[Start of Attachment]

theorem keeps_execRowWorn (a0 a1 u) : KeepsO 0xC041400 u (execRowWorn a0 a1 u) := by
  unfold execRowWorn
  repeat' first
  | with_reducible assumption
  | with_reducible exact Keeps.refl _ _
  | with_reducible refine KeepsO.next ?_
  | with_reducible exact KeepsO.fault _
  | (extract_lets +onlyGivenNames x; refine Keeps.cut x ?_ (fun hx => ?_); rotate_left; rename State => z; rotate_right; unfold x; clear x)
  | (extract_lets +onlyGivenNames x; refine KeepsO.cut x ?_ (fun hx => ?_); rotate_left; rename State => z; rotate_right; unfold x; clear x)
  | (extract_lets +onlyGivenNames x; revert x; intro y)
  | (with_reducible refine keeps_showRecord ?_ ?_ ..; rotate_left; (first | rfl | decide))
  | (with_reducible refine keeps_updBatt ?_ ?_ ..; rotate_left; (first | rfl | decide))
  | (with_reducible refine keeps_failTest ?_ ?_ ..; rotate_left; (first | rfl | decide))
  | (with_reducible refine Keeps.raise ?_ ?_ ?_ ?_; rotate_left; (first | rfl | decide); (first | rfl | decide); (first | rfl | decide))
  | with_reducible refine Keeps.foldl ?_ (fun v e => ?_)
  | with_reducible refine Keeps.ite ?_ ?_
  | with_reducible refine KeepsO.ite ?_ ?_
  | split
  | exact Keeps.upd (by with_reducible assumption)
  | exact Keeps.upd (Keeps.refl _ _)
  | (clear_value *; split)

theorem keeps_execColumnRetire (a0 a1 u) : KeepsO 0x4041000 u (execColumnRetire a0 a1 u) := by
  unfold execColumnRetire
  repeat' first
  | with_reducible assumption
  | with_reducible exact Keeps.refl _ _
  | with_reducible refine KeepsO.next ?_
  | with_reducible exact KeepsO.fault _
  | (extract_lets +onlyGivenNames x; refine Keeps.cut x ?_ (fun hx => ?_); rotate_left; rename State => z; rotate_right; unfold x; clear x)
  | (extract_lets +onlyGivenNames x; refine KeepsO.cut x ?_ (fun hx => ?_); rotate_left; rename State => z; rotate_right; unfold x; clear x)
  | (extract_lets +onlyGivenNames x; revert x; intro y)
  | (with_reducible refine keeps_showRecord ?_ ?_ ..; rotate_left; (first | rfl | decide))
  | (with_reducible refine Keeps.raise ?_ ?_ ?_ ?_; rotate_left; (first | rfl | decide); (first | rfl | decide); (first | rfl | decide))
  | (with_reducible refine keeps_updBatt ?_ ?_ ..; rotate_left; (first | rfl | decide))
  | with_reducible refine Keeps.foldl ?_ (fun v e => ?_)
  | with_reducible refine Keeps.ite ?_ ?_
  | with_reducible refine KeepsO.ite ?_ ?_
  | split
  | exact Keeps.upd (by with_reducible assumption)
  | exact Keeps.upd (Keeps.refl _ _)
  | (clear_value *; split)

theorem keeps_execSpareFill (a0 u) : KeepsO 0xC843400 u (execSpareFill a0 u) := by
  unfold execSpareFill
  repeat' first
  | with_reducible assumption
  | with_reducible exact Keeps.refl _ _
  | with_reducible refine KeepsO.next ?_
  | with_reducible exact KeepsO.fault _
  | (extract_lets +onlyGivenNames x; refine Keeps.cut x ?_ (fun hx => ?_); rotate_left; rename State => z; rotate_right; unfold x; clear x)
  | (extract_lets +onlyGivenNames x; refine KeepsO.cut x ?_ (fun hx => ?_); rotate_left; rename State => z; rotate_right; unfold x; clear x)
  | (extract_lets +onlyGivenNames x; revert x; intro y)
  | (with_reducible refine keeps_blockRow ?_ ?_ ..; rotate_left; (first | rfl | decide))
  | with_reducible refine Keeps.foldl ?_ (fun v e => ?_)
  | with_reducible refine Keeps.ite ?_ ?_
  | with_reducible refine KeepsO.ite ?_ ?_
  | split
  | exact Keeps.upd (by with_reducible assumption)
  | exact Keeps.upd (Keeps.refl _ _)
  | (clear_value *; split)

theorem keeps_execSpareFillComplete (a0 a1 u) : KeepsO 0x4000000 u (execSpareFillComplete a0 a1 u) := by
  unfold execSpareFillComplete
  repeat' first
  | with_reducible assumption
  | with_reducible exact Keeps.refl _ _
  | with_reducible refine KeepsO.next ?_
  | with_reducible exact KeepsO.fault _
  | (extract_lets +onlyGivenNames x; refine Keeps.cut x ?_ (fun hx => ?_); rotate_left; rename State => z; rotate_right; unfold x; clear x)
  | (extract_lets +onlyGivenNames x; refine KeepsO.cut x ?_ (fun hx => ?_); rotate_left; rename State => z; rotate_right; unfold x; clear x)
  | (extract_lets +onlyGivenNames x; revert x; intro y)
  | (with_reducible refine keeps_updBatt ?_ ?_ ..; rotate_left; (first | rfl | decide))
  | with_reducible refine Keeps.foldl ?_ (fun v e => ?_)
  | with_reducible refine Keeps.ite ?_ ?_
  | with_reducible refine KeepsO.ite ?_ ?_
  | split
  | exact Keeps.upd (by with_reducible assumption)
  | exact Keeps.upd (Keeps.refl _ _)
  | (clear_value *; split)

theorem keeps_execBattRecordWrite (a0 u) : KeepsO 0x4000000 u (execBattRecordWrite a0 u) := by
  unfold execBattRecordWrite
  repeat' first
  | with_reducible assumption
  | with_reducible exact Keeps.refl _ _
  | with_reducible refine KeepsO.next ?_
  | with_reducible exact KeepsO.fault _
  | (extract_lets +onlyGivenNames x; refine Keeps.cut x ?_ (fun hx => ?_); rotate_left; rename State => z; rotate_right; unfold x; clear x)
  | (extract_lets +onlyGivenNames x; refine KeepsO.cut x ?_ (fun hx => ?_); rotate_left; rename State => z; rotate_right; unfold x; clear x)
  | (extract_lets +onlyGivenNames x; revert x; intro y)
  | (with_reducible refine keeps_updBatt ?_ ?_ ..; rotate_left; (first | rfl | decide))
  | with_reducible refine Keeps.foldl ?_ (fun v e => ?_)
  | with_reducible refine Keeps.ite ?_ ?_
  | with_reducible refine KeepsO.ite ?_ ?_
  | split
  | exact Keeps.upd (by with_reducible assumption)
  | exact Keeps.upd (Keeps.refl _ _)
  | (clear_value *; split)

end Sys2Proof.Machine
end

[End of Attachment]
[Start of Attachment]

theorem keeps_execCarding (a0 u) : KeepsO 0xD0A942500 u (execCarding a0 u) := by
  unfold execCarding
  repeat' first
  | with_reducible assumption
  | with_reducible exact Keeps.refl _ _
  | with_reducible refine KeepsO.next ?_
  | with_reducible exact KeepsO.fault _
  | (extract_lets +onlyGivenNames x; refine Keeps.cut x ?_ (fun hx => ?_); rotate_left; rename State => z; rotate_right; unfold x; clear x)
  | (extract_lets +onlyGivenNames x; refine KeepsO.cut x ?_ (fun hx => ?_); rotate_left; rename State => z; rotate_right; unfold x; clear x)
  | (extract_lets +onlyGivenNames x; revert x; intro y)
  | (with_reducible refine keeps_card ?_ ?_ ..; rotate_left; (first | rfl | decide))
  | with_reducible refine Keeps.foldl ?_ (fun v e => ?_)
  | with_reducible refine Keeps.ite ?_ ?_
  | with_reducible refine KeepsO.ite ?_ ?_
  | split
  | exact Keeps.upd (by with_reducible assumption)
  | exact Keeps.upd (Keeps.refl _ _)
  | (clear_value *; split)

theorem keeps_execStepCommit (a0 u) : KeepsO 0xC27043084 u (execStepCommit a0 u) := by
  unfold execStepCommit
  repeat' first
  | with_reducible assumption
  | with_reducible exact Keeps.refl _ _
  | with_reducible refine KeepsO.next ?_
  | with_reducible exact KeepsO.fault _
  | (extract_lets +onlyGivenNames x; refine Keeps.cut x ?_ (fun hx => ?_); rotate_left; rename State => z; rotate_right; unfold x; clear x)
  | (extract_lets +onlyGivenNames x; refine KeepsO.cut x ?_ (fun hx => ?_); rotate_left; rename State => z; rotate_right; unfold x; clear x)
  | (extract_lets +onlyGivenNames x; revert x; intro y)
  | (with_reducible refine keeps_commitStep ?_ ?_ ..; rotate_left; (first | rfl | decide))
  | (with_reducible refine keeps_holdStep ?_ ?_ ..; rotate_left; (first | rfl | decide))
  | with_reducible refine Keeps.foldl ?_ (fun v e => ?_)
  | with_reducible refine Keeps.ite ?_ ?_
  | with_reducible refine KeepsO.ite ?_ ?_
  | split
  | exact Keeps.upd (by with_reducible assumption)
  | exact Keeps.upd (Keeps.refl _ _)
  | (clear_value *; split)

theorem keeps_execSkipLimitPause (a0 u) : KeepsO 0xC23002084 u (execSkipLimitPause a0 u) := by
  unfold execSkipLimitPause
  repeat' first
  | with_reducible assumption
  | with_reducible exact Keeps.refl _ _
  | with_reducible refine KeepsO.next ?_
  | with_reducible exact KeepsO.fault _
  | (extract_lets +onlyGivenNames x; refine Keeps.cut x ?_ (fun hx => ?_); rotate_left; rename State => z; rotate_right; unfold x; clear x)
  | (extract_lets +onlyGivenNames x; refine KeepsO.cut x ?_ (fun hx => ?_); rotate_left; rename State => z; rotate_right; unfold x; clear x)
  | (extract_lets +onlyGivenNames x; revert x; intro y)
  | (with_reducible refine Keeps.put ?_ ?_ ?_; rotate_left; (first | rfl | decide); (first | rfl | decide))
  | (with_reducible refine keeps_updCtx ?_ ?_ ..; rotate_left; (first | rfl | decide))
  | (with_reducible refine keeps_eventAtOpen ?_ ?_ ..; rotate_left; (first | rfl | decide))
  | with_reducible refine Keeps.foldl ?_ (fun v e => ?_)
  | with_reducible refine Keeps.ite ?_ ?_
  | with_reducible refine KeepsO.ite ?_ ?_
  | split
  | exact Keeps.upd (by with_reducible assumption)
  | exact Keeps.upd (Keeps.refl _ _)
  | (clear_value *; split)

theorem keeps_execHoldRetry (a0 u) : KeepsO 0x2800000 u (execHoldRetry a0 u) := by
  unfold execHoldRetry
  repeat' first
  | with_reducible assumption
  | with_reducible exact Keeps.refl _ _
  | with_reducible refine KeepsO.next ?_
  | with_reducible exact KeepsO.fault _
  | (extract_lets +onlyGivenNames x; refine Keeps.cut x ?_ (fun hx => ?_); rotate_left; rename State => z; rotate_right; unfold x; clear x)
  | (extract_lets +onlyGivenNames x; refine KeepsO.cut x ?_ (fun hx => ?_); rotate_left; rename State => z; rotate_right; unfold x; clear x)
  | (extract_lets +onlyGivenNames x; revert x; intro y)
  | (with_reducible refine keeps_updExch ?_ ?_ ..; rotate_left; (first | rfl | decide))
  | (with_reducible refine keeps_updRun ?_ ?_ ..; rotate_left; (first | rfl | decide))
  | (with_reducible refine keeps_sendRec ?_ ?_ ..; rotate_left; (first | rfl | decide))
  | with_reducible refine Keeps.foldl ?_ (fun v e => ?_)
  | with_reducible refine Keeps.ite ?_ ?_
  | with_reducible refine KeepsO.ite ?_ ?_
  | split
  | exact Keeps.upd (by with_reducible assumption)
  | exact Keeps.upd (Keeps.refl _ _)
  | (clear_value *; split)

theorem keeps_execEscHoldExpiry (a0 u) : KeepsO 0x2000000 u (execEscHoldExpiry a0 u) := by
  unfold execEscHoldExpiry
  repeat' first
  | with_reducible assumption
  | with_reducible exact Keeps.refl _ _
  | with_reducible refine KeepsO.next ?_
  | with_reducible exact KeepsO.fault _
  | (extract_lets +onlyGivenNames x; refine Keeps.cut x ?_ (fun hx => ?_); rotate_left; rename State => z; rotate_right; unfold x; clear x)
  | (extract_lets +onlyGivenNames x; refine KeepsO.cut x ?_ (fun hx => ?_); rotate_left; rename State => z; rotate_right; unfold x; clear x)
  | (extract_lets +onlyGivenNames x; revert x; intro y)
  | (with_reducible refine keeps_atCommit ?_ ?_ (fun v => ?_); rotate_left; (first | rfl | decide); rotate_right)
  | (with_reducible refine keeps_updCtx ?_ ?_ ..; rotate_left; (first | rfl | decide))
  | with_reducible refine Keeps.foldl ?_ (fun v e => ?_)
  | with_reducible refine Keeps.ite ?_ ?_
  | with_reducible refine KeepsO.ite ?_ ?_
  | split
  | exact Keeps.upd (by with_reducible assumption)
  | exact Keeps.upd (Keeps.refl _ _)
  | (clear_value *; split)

[End of Attachment]
[Start of Attachment]

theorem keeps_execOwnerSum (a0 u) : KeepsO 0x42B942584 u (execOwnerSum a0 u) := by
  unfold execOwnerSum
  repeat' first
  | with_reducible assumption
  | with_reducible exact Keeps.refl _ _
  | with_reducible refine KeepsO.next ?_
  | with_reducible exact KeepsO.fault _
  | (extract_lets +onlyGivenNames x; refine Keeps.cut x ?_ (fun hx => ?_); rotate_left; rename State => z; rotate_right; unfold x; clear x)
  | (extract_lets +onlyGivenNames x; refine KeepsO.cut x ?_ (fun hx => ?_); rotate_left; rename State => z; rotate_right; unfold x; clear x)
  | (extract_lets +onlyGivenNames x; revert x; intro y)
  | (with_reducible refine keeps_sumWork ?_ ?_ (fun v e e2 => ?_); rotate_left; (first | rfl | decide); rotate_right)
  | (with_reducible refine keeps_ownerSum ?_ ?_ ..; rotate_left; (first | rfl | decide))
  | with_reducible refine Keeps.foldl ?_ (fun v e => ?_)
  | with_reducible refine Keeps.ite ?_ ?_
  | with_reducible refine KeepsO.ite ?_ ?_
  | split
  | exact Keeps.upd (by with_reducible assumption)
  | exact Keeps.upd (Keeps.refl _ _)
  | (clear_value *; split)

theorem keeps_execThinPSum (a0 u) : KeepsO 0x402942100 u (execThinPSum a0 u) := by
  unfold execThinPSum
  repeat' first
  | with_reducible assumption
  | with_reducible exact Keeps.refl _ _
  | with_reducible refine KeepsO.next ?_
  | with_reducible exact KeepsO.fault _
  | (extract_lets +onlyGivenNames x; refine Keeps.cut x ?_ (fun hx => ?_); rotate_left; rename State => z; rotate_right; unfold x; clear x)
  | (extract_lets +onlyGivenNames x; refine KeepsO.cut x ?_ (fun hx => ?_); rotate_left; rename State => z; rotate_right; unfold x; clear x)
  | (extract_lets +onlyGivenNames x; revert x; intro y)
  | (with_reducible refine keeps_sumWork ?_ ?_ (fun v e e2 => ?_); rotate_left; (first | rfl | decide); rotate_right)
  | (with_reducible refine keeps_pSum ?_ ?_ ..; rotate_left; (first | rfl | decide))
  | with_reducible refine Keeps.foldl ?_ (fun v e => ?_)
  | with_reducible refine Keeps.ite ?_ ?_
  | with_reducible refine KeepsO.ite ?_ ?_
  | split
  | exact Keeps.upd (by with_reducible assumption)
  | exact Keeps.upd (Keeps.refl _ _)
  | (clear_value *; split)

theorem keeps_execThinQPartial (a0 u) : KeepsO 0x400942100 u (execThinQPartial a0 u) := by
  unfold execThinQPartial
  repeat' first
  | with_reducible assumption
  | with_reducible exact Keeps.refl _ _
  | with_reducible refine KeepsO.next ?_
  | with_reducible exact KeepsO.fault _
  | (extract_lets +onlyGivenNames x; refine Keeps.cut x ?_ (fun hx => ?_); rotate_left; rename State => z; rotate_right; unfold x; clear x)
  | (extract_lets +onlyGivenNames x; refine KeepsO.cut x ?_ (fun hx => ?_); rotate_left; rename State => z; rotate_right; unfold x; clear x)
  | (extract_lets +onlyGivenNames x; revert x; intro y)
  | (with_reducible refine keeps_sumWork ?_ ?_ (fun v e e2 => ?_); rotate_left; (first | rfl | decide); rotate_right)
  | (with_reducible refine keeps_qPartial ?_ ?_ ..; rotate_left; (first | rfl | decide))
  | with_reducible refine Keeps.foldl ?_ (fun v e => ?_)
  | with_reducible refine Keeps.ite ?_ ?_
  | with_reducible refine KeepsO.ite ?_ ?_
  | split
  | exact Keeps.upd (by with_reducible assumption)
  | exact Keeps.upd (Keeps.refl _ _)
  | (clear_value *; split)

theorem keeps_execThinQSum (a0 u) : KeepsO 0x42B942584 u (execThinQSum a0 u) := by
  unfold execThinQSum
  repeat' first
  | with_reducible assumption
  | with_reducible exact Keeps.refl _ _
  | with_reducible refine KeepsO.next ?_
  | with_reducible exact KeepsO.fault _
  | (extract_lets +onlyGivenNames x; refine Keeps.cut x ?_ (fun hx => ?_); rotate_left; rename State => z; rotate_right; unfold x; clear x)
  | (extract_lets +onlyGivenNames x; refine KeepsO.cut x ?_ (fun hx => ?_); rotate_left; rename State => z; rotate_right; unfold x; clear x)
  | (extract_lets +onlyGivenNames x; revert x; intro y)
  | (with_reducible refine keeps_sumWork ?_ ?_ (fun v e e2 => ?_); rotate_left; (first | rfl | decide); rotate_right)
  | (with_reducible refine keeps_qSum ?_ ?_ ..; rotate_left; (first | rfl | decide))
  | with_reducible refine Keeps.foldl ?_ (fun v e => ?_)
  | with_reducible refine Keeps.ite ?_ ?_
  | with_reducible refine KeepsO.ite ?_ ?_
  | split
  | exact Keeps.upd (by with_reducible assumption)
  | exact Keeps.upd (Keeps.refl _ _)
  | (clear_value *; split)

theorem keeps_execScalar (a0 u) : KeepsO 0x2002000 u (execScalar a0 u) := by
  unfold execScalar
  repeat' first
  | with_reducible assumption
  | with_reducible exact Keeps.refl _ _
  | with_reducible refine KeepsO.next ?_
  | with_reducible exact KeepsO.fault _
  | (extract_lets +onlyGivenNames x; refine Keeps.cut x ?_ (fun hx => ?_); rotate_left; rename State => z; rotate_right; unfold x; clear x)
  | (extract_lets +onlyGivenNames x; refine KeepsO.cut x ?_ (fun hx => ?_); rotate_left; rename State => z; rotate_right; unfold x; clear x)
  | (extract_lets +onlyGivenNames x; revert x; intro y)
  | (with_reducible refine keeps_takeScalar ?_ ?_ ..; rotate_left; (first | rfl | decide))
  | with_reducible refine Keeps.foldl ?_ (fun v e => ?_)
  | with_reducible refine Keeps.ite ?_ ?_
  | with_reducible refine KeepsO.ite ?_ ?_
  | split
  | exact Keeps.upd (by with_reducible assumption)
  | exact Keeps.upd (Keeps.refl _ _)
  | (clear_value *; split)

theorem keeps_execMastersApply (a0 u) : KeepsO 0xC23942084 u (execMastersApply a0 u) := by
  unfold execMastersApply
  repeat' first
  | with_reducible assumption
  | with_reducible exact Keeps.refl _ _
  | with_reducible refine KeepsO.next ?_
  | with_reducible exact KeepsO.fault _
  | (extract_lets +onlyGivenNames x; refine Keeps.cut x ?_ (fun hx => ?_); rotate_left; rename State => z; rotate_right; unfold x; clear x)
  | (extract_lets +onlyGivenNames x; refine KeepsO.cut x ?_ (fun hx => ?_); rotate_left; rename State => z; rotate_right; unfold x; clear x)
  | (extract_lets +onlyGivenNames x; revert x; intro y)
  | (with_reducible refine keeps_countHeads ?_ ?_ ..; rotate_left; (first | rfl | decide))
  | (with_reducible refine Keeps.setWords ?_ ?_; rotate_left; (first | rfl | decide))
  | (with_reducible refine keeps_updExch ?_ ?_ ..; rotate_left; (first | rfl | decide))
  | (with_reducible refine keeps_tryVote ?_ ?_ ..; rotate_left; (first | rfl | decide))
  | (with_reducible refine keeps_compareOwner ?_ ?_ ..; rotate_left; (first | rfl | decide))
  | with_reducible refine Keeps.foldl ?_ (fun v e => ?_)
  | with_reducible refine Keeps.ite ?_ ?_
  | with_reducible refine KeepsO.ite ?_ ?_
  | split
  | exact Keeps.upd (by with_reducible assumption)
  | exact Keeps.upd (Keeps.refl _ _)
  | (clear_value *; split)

[End of Attachment]

Copy each line of the preceding material that contains "execBattRecordWrite".

[YOUR RESPONSE]
theorem keeps_execBattRecordWrite (a0 u) : KeepsO 0x4000000 u (execBattRecordWrite a0 u) := by
  unfold execBattRecordWrite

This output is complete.